> _Dataset entries_:
-- ==== Sys2Proof/Laws/KeepsStoreOps.lean ====
section
/-! SUPPORT. For each definition of Machine/StoreOps.lean that answers a state: the queue stays as it is and the memories stay canonical. -/

namespace Sys2Proof.Machine

theorem modBank_keeps (b : ℕ) (f : Bank → Bank) (s : State) {w0 : State} (h0 : Keeps w0 s) : Keeps w0 (modBank b f s) := by
  unfold modBank
  repeat' (first
    | with_reducible assumption
    | fail_if_no_progress with_reducible refine Keeps.upd ?_ rfl rfl rfl rfl rfl rfl (by first | exact id | simp +contextual [shapes]))

theorem queueClaim_keeps (c : Claim) (s : State) {w0 : State} (h0 : Keeps w0 s) : Keeps w0 (queueClaim c s) := by
  unfold queueClaim
  repeat' (first
    | with_reducible assumption
    | (extract_lets +onlyGivenNames x; with_reducible refine Keeps.have_ (x := x) ?_ ?_; (on_goal 2 => (clear_value x; intro)); on_goal 1 => subst x)
    | (extract_lets +onlyGivenNames x; (first | (have h : @Eq Mem x x := rfl; clear h; subst x) | clear_value x))
    | with_reducible refine (modBank_keeps _ _ _ ?_)
    | split
    | (intro _; intros; beta_reduce)
    | fail_if_no_progress with_reducible refine Keeps.upd ?_ rfl rfl rfl rfl rfl rfl (by first | exact id | simp +contextual [shapes])
    | dsimp only)

theorem nextBehind_keeps (bank : ℕ) (m : ℕ) (s : State) {w0 : State} (h0 : Keeps w0 s) : Keeps w0 (nextBehind bank m s) := by
  unfold nextBehind
  repeat' (first
    | with_reducible assumption
    | (extract_lets +onlyGivenNames x; with_reducible refine Keeps.have_ (x := x) ?_ ?_; (on_goal 2 => (clear_value x; intro)); on_goal 1 => subst x)
    | (extract_lets +onlyGivenNames x; (first | (have h : @Eq Mem x x := rfl; clear h; subst x) | clear_value x))
    | with_reducible refine (queueClaim_keeps _ _ ?_)
    | split
    | (intro _; intros; beta_reduce)
    | fail_if_no_progress with_reducible refine Keeps.upd ?_ rfl rfl rfl rfl rfl rfl (by first | exact id | simp +contextual [shapes])
    | dsimp only)

theorem putWord_keeps (addr : ℕ) (b : List Byte) (s : State) {w0 : State} (h0 : Keeps w0 s) : Keeps w0 (putWord addr b s) := ⟨⟨h0.pending, fun c => by
    have c := canonical_iff.1 (h0.canonical c)
    exact canonical_iff.2 ⟨memWf_memWrite c.1, c.2⟩, h0.shaped⟩, h0.locked, h0.released⟩

theorem putWords_keeps (port : ℕ) (y1 : ℕ) (y2 : ℕ) (y3 : List Byte) (y4 : State) {w0 : State} (h0 : Keeps w0 y4) : Keeps w0 (putWords port y1 y2 y3 y4) := by
  induction y1 generalizing y2 y3 y4 with
  | zero => exact h0
  | succ k ih => exact ih _ _ _ (guFeedSource_keeps _ _ _ (putWord_keeps _ _ _ h0))

theorem nonOwnerAccess_keeps (bank : ℕ) (port : ℕ) (kind : ℕ) (s : State) {w0 : State} (h0 : Keeps w0 s) : Keeps w0 (nonOwnerAccess bank port kind s) := by
  unfold nonOwnerAccess
  repeat' (first
    | with_reducible assumption
    | (extract_lets +onlyGivenNames x; with_reducible refine Keeps.have_ (x := x) ?_ ?_; (on_goal 2 => (clear_value x; intro)); on_goal 1 => subst x)
    | (extract_lets +onlyGivenNames x; (first | (have h : @Eq Mem x x := rfl; clear h; subst x) | clear_value x))
    | with_reducible refine (raise_keeps _ _ ?_)
    | split
    | fail_if_no_progress with_reducible refine Keeps.upd ?_ rfl rfl rfl rfl rfl rfl (by first | exact id | simp +contextual [shapes])
    | dsimp only)

theorem writeBurst_keeps (port : ℕ) (addr : ℕ) (b : List Byte) (s : State) {w0 : State} (h0 : Keeps w0 s) : Keeps w0 (writeBurst port addr b s) := by
  unfold writeBurst
  repeat' (first
    | with_reducible assumption
    | (extract_lets +onlyGivenNames x; clear_value x)
    | with_reducible refine (putWords_keeps _ _ _ _ _ ?_)
    | with_reducible refine (nonOwnerAccess_keeps _ _ _ _ ?_)
    | split)

theorem modMaster_keeps (m : ℕ) (f : Master → Master) (s : State) {w0 : State} (h0 : Keeps w0 s) : Keeps w0 (modMaster m f s) := by
  unfold modMaster
  repeat' (first
    | with_reducible assumption
    | fail_if_no_progress with_reducible refine Keeps.upd ?_ rfl rfl rfl rfl rfl rfl (by first | exact id | simp +contextual [shapes]))

theorem waited_keeps (m : ℕ) (old : ℕ) (new : ℕ) (s : State) {w0 : State} (h0 : Keeps w0 s) : Keeps w0 (waited m old new s) := by
  unfold waited
  repeat' (first
    | with_reducible assumption
    | with_reducible refine (modMaster_keeps _ _ _ ?_))

theorem granted_keeps (m : ℕ) (bank : ℕ) (wait : ℕ) (s : State) {w0 : State} (h0 : Keeps w0 s) : Keeps w0 (granted m bank wait s) := by
  unfold granted
  repeat' (first
    | with_reducible assumption
    | (extract_lets +onlyGivenNames x; with_reducible refine Keeps.have_ (x := x) ?_ ?_; (on_goal 2 => (clear_value x; intro)); on_goal 1 => subst x)
    | with_reducible refine (modBank_keeps _ _ _ ?_)
    | with_reducible refine (modMaster_keeps _ _ _ ?_)
    | with_reducible refine (raiseF_keeps _ _ _ _ _ ?_)
    | split)

theorem dropClaim_keeps (bank : ℕ) (c : Claim) (s : State) {w0 : State} (h0 : Keeps w0 s) : Keeps w0 (dropClaim bank c s) := by
  unfold dropClaim
  repeat' (first
    | with_reducible assumption
    | with_reducible refine (modBank_keeps _ _ _ ?_))

theorem dmaRequest_keeps (m : ℕ) (w : ℕ) (addr : ℕ) (b : List Byte) (s : State) {w0 : State} (h0 : Keeps w0 s) : Keeps w0 (dmaRequest m w addr b s) := by
  unfold dmaRequest
  repeat' (first
    | with_reducible assumption
    | (extract_lets +onlyGivenNames x; with_reducible refine Keeps.have_ (x := x) ?_ ?_; (on_goal 2 => (clear_value x; intro)); on_goal 1 => subst x)
    | (extract_lets +onlyGivenNames x; clear_value x)
    | with_reducible refine (queueClaim_keeps _ _ ?_)
    | with_reducible refine (waited_keeps _ _ _ _ ?_)
    | with_reducible refine (writeBurst_keeps _ _ _ _ ?_)
    | with_reducible refine (granted_keeps _ _ _ _ ?_)
    | with_reducible refine (dropClaim_keeps _ _ _ ?_)
    | split)

theorem dmaWrite_keeps (m : ℕ) (y1 : ℕ) (y2 : List ℕ) (y3 : ℕ) (y4 : List Byte) (y5 : State) {w0 : State} (h0 : Keeps w0 y5) : Keeps w0 (dmaWrite m y1 y2 y3 y4 y5) := by
  induction y1 generalizing y2 y3 y4 y5 with
  | zero => exact h0
  | succ k ih =>
    unfold dmaWrite
    dsimp only
    split
    · exact h0
    · exact ih _ _ _ _ (dmaRequest_keeps _ _ _ _ _ h0)

theorem rehome_keeps (s : State) {w0 : State} (h0 : Keeps w0 s) : Keeps w0 (rehome s) := by
  unfold rehome
  repeat' (first
    | with_reducible assumption
    | (extract_lets +onlyGivenNames x; with_reducible refine Keeps.have_ (x := x) ?_ ?_; (on_goal 2 => (clear_value x; intro)); on_goal 1 => subst x)
    | (extract_lets +onlyGivenNames x; (first | (have h : @Eq Mem x x := rfl; clear h; subst x) | clear_value x))
    | with_reducible refine (queueClaim_keeps _ _ ?_)
    | (with_reducible refine Keeps.foldl _ ?_ ?_; on_goal 1 => (intros; beta_reduce))
    | split
    | (intro _; intros; beta_reduce)
    | fail_if_no_progress with_reducible refine Keeps.upd ?_ rfl rfl rfl rfl rfl rfl (by first | exact id | simp +contextual [shapes])
    | dsimp only)

theorem checkWord_keeps (bank : ℕ) (row : ℕ) (port : ℕ) (ecc : Ecc) (s : State) {w0 : State} (h0 : Keeps w0 s) : Keeps w0 (checkWord bank row port ecc s).2 := by
  unfold checkWord
  repeat' (first
    | with_reducible assumption
    | (extract_lets +onlyGivenNames x; with_reducible refine Keeps.have_ (x := x) ?_ ?_; (on_goal 2 => (clear_value x; intro)); on_goal 1 => subst x)
    | (extract_lets +onlyGivenNames x; (first | (have h : @Eq Mem x x := rfl; clear h; subst x) | clear_value x))
    | with_reducible refine (raise_keeps _ _ ?_)
    | with_reducible refine (modBank_keeps _ _ _ ?_)
    | with_reducible refine (note_keeps _ _ ?_)
    | split
    | (intro _; intros; beta_reduce)
    | fail_if_no_progress with_reducible refine Keeps.upd ?_ rfl rfl rfl rfl rfl rfl (by first | exact id | simp +contextual [shapes])
    | dsimp only)

end Sys2Proof.Machine
end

> _Prompt_: If a line of the records above holds the word "checkWord", show it.

> _Solution for this exercise_:
theorem checkWord_keeps (bank : ℕ) (row : ℕ) (port : ℕ) (ecc : Ecc) (s : State) {w0 : State} (h0 : Keeps w0 s) : Keeps w0 (checkWord bank row port ecc s).2 := by
  unfold checkWord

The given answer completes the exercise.